> **Exercise**
Below are the records; output them exactly from the first line through the line with "ready : List StreamTile := []", stopping there.

> **Input data**

/-- A stream in its slot (R49, R52 to R65, R71). -/
structure Stream where
  /-- The 16 words of its descriptor. -/
  desc : List Word
  status : StreamStatus := .running
  limit : Nat := 0
  /-- Selected entries of a gather, and the virtual address of the row's first flag byte (R60); or the ADDR that a failed check of the table gave (R92). -/
  sel : Option (List Nat × Nat) := none
  tableBad : Option Nat := none
  /-- Tile being read or stored, and its next element. -/
  tile : Nat := 0
  elem : Nat := 0
  /-- Bytes of the tile that have arrived, the beats of it that carry poison, and how many of its beats have been written. -/
  part : List Byte := []
  bad : List Nat := []
  sent : Nat := 0
  ready : List StreamTile := []
  /-- Requests whose data is not delivered yet: the tile, and the byte of it at which each ends (R50). -/
  ahead : List (Nat × Nat) := []
  writes : List StreamWrite := []
  /-- Lines read for the block table, or for the chunk that a loader expands: address, and each byte with its poison (R49, R50, R62, R92). -/
  fetched : List (Nat × List (Byte × Bool)) := []
  /-- Writes of the chunk that a storer compresses, and whether its overflow marker has been formed (R61). -/
  staged : List StagedWrite := []
  marked : Bool := false
  /-- STOPs that wait for the stream's writes (R65). -/
  stops : List Packet := []
  /-- Tiles complete at every quad, or stored. -/
  done : Nat := 0
  /-- First poisoned element: virtual address, linear index, tile (R72). -/
  first : Option (Nat × Nat × Nat) := none
  /-- Offset of the next chunk of a compressing store (R61). -/
  off : Nat := 0
  /-- PULLs not served yet: sender and key; and the count of PULLs issued (R71). -/
  pulls : List (Nat × Nat) := []
  pulled : Nat := 0
deriving DecidableEq, Repr

/-- A memory core (R49). -/
structure MemCore where
  /-- Its stack is being recalibrated (R473). -/
  paused : Bool := false
  /-- Errors that the HBM beats have had corrected (R48). -/
  corrected : Nat := 0
  tlb : List TlbEntry := []
  /-- Its walker, with a walk queue of 64 misses (R102). -/
  walks : WalkUnit := {}
  /-- Arrivals that wait on VN0 while its stack is paused, in order (R473). -/
  held : List Packet := []
  /-- Reads of walkers that wait while its stack is paused, in arrival order: the first eight fill its walk queue, and those behind them wait on VN0 (R102, R473). -/
  walkReads : List Walk := []
  slots : Vector (Option Stream) 16 := Vector.replicate 16 none
  gens : Vector Nat 16 := Vector.replicate 16 0
  /-- GOs that wait in the command queue for a slot (R51). -/
  waiting : List Packet := []
  /-- Slot that issued the last request (R50). -/
  last : Nat := 15
deriving DecidableEq, Repr

/-- A cluster: its second-level TLB, its walkers and its matrix array (R99, R102, R282). -/
structure Cluster where
  tlb : List TlbEntry := []
  /-- Its four walkers, with a walk queue of 64 misses (R102). -/
  walks : WalkUnit := {}
  /-- Multi-size events (R100). -/
  multi : Nat := 0
  slots : Vector MxSlot 16 := Vector.replicate 16 {}
  /-- Slot of the last lease (R285). -/
  last : Nat := 15
  lease : Option MxLease := none
  /-- The array is out of service (R472). -/
  fenced : Bool := false
  /-- Count of leases granted. -/
  leases : Nat := 0
  /-- Messages of the array's last command that their destinations have not accepted, and that command with the words of its reply: it is performed, and the next one begins, once they have (R111, R413). -/
  awaited : Nat := 0
  finishing : Option (Packet × List Word) := none
  /-- Queues of commands by 16 × node + context (R123, R290). -/
  queues : List (Nat × List Packet) := []
  /-- Cells that are not ACC = +0 with KB = 0, by 256 × row + column: ACC, KB (R282). -/
  cells : List (Nat × Nat × Nat) := []
  /-- Parity errors of cells that no report has told yet: row, column, KB (R392; log 91). -/
  parity : List (Nat × Nat × Nat) := []
deriving DecidableEq, Repr

/-- The absent queue of a job at a base die, with destinations in job-relative form, and its count in RECV (R170, R405). -/
structure AbsentQueue where
  entries : List Packet := []
  recv : Nat := 0
deriving DecidableEq, Repr

/-- A program task queue (R67, R68, R244). -/
structure TaskQueue where
  job : Nat
  cap : Nat
  /-- Entries with their TASK flags, head first. -/
  entries : List (Packet × Bool) := []
  /-- Pushes with HOLD that wait for a slot (R244). -/
  held : List Packet := []
deriving DecidableEq, Repr

/-- The base die of a stack and the trace unit beside it (R66, R448, R459). -/
structure Die where
  /-- Queue region (R66), entries of hardware lists held in it beside the head and tail that the base-die SRAM holds, and slots reserved by task queues (R68, R70). -/
  regionBase : Nat := 0
  regionSize : Nat := 0
  listed : Nat := 0
  /-- A push to a hardware list waits for a slot, so that no later one takes it (R70). -/
  starved : Bool := false
  reserved : Nat := 0
  /-- The notice of an empty pool has been raised and the pool is still empty (R70). -/
  noticed : Bool := false
  /-- Program task queues by number (R67). -/
  tasks : List (Nat × TaskQueue) := []
  /-- Absent queues by job (R405). -/
  absent : List (Nat × AbsentQueue) := []
  /-- Ranges of HBM that no leaf may map: base and size of the queue region, trace ring and replay area (R96). -/
  closedRanges : List (Nat × Nat) := []
  /-- Clk at which the die was released from reset (R446). -/
  start : Nat := 0
  /-- Trace ring in HBM: base, size, and bytes written and freed since bring-up (R448). -/
  ringBase : Nat := 0
  ringSize : Nat := 0
  ringIn : Nat := 0
  ringOut : Nat := 0
  /-- Records dropped since the last LOST record of the unit (R448, R451). -/
  ringLost : Nat := 0
  /-- Replay area: base, and the size of each log (R459). -/
  replayBase : Nat := 0
  logSize : Nat := 0
  /-- SKEW0 to SKEW7 and, at die 0, MSKEW0 to MSKEW5 (R447). -/
  skews : List Word := List.replicate 8 0xFF000000
  mskews : List Word := List.replicate 6 0xFF000000
deriving DecidableEq, Repr

/-- A job record (Table 7-1). -/
structure JobRecord where
  job : Nat := 0
  mx : Bool := false
  nmod : Nat := 0
  wx : Nat := 0
  wy : Nat := 0
  nchan : Nat := 0
  need : Nat := 0
  ptroot : Nat := 0
  wkd : Word := 0
  htab : Nat := 0
  init : Nat := 0
  ninit : Nat := 0
  qdepth : List Nat := []
  prod : Nat := 0
  trign : Nat := 0
  tumb : Nat := 0
  chan : Nat := 0
  live : Nat := 0
  nlive : Nat := 0
  opmap : Nat := 0
  ntumb : Nat := 0
  modmap : List Nat := []
deriving DecidableEq, Repr
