/-! Conversions (R266 to R269). -/

/-- One converted element (R267). -/
def convertElement (md : FpMode) (src dst : BitVec 3) (x : Nat) : FpResult :=
  if src.toNat < 3 then
    if dst.toNat < 3 then convertFloat (formatOf src) (formatOf dst) md x
    else
      let r := convertToInt (formatOf src) md (elementLow dst) (elementHigh dst) x
      (bitsOfInt (elementWidth dst) r.1, r.2)
  else
    let v := elementInt src x
    if dst.toNat < 3 then convertFromInt (formatOf dst) md v
    else
      let c := if v < elementLow dst then elementLow dst else if elementHigh dst < v then elementHigh dst else v
      (bitsOfInt (elementWidth dst) c, if c = v then 0 else flagOF)

/-- One lane of VCVT: narrowing from two sources, widening from half a lane, or element by element (R266). -/
def convertLane (md : FpMode) (src dst : BitVec 3) (hi : Bool) (x y : Nat) : FpResult :=
  let ws := elementWidth src
  let wd := elementWidth dst
  let cvt (v n : Nat) : FpResult := perElement wd n (fun j => convertElement md src dst (element ws v j))
  if wd < ws then
    let lo := cvt x (32 / ws)
    let up := cvt y (32 / ws)
    (lo.1 + up.1 * 2 ^ 16, lo.2 ||| up.2)
  else if ws < wd then cvt (element 16 x (bitNat hi)) (16 / ws)
  else cvt x (32 / ws)

/-- VCVT: s [2:0] the destination type, [3] .hi, [4] .rz (R266, R267). -/
def execVcvt (p d a b : BitVec 4) (t : BitVec 3) (sub : BitVec 5) (s : State) : Out :=
  let dst : BitVec 3 := sub.setWidth 3
  let narrow := elementWidth dst < elementWidth t
  s.issueV p 0x9B (vsrc a :: (if narrow then [vsrc b] else [])) d (fun s k =>
    convertLane (if bitAt sub.toNat 4 then { s.fpMode with rm := 1 } else s.fpMode) t dst (bitAt sub.toNat 3) (s.laneNat a k) (s.laneNat b k))

/-- The lanes that a packed block takes: mantissa field, zeros, and E in lane 31 (R268). -/
def blockLanes (w e : Nat) (ms : List Int) : Vector Lane 32 :=
  let field := (List.range 32).foldl (fun a i => a + bitsOfInt w (ms.getD i 0) * 2 ^ (w * i)) 0
  Vector.ofFn (fun k : Fin 32 => .ofNat 32 (if k.val < w then element 32 field k.val else if k.val = 31 then e else 0))

/-- VPACKB (R268). -/
def execVpackb (p d a : BitVec 4) (i : BitVec 5) (s : State) : Out :=
  let w := i.toNat + 2
  s.issueWhole p 0x9C [vsrc a] d (fun mask s =>
    let (e, ms, fl) := packBlock s.fpMode.ftz w ((List.range 32).map (fun k => if laneOn mask k then s.laneNat a k else 0))
    (blockLanes w e ms, fl))

/-- VUNPACKB (R269). -/
def execVunpackb (p d a : BitVec 4) (i : BitVec 5) (s : State) : Out :=
  let w := i.toNat + 2
  s.issueV p 0x9D [vsrc a] d (fun s k =>
    let field := (List.range w).foldl (fun x j => x + s.laneNat a j * 2 ^ (32 * j)) 0
    blockElement s.fpMode w (s.laneNat a 31 % 256) (signExt (element w field k) w))

/-! Approximations (R277 to R280). -/

def State.approx (s : State) (p : BitVec 4) (op : Nat) (d a : BitVec 4) (f : Bool → Nat → FpResult) : Out :=
  s.issueV p op [vsrc a] d (fun s k => f s.fpMode.ftz (s.laneNat a k))

/-- VRCPA (R277). -/
def execVrcpa (p d a : BitVec 4) (s : State) : Out := s.approx p 0x9E d a approxRecip
/-- VRSQA (R278). -/
def execVrsqa (p d a : BitVec 4) (s : State) : Out := s.approx p 0x9F d a approxRoot
/-- VEXP2A (R279). -/
def execVexp2a (p d a : BitVec 4) (s : State) : Out := s.approx p 0xA0 d a approxExp
/-- VLOG2A (R280). -/
def execVlog2a (p d a : BitVec 4) (s : State) : Out := s.approx p 0xA1 d a approxLog

/-! Reduction (R270). -/

/-- One level of the tree: neighbours in pairs; a node with one input of none passes the other through. -/
def reducePairs (f : Nat → Nat → FpResult) : List (Option Nat) → List (Option Nat) × BitVec 5
  | some x :: some y :: r =>
    let v := f x y
    let (l, fl) := reducePairs f r
    (some v.1 :: l, v.2 ||| fl)
  | none :: y :: r => let (l, fl) := reducePairs f r; (y :: l, fl)
  | x :: none :: r => let (l, fl) := reducePairs f r; (x :: l, fl)
  | l => (l, 0)

/-- The five levels of the tree. -/
def reduceTree (f : Nat → Nat → FpResult) (leaves : List (Option Nat)) : FpResult :=
  let r := (List.range 5).foldl (fun (a : List (Option Nat) × BitVec 5) _ => let b := reducePairs f a.1; (b.1, a.2 ||| b.2)) (leaves, 0)
  ((r.1.headD none).getD 0, r.2)

/-- Op of a reduction (R270). -/
def reduceOp (md : FpMode) (t : BitVec 3) (op : Nat) (x y : Nat) : FpResult :=
  if op = 0 then (if t = 0 then f32.add md false x y else ((x + y) % 2 ^ 32, 0)) else elementMinMax t (op == 1) x y

/-- VRED (R270): lane 0 of v[d] is written, and its other lanes are kept. -/
def execVred (p d a : BitVec 4) (t : BitVec 3) (op : BitVec 2) (s : State) : Out :=
  s.issueLanes p 0xA3 [vsrc a, vsrc d] [.v d.toNat false] (fun mask s =>
    let leaf (k : Nat) : Nat := if t = 0 ∧ op = 0 then f32.operand s.fpMode.ftz (s.laneNat a k) else s.laneNat a k
    let r := reduceTree (reduceOp s.fpMode t op.toNat) ((List.range 32).map (fun k => if laneOn mask k then some (leaf k) else none))
    .ok ((s.setRegs (s.regs.setV d.toNat ((s.regs.vreg d.toNat).lanes.setIfInBounds 0 (.ofNat 32 r.1)))).raise r.2))

/-! Moving lanes (R271 to R275). -/

/-- VPERM (R271). -/
def execVperm (p d a b : BitVec 4) (s : State) : Out :=
  s.issueV p 0xA4 [vsrc a, vsrc b] d (fun s k => (s.laneNat a (s.laneNat b k % 32), 0))

/-- VBCAST (R271). -/
def execVbcast (p d a : BitVec 4) (n : BitVec 5) (s : State) : Out := s.issueV p 0xA5 [vsrc a] d (fun s _ => (s.laneNat a n.toNat, 0))

/-- VIDX (R271). -/
def execVidx (p d b : BitVec 4) (i : BitVec 5) (s : State) : Out := s.issueV p 0xA6 [] d (fun _ k => (i.toNat + k * b.toNat, 0))

/-- VCOMPACT (R272). -/
def execVcompact (p d a : BitVec 4) (s : State) : Out :=
  s.issueWhole p 0xA7 [vsrc a] d (fun mask s =>
    let l := (activeLanes mask).map (s.regs.lane a.toNat)
    (Vector.ofFn (fun k : Fin 32 => l.getD k.val 0), 0))

/-- VEXPAND (R272). -/
def execVexpand (p d a : BitVec 4) (s : State) : Out :=
  let mask := s.regs.laneMask p
  s.issueV p 0xA8 [vsrc a] d (fun s k => (s.laneNat a ((activeLanes mask).idxOf k), 0))

/-- A bitwise instruction (R265). -/
def State.vecBits (s : State) (p : BitVec 4) (op : Nat) (d a b : BitVec 4) (f : Nat → Nat → Nat) : Out :=
  s.issueV p op [vsrc a, vsrc b] d (fun s k => (f (s.laneNat a k) (s.laneNat b k), 0))

/-- VAND (R265). -/
def execVand (p d a b : BitVec 4) (s : State) : Out := s.vecBits p 0xA9 d a b (fun x y => x &&& y)
/-- VOR (R265). -/
def execVor (p d a b : BitVec 4) (s : State) : Out := s.vecBits p 0xAA d a b (fun x y => x ||| y)
/-- VXOR (R265). -/
def execVxor (p d a b : BitVec 4) (s : State) : Out := s.vecBits p 0xAB d a b (fun x y => x ^^^ y)

/-- A shift: by the low bits of a lane, or by the immediate when it is not 0 (R265). -/
def State.vecShift (s : State) (p : BitVec 4) (op : Nat) (d a b : BitVec 4) (i : BitVec 5) (f : Nat → Nat → Nat) : Out :=
  s.issueV p op (vsrc a :: (if i = 0 then [vsrc b] else [])) d (fun s k => (f (s.laneNat a k) (if i = 0 then s.laneNat b k % 32 else i.toNat), 0))

/-- VSHL (R265). -/
def execVshl (p d a b : BitVec 4) (_t : BitVec 3) (i : BitVec 5) (s : State) : Out := s.vecShift p 0xAC d a b i (fun x n => x * 2 ^ n)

> **Exercise result**
/-- A stream in its slot (R49, R52 to R65, R71). -/
structure Stream where
  /-- The 16 words of its descriptor. -/
  desc : List Word
  status : StreamStatus := .running
  limit : Nat := 0
  /-- Selected entries of a gather, and the virtual address of the row's first flag byte (R60); or the ADDR that a failed check of the table gave (R92). -/
  sel : Option (List Nat × Nat) := none
  tableBad : Option Nat := none
  /-- Tile being read or stored, and its next element. -/
  tile : Nat := 0
  elem : Nat := 0
  /-- Bytes of the tile that have arrived, the beats of it that carry poison, and how many of its beats have been written. -/
  part : List Byte := []
  bad : List Nat := []
  sent : Nat := 0
  ready : List StreamTile := []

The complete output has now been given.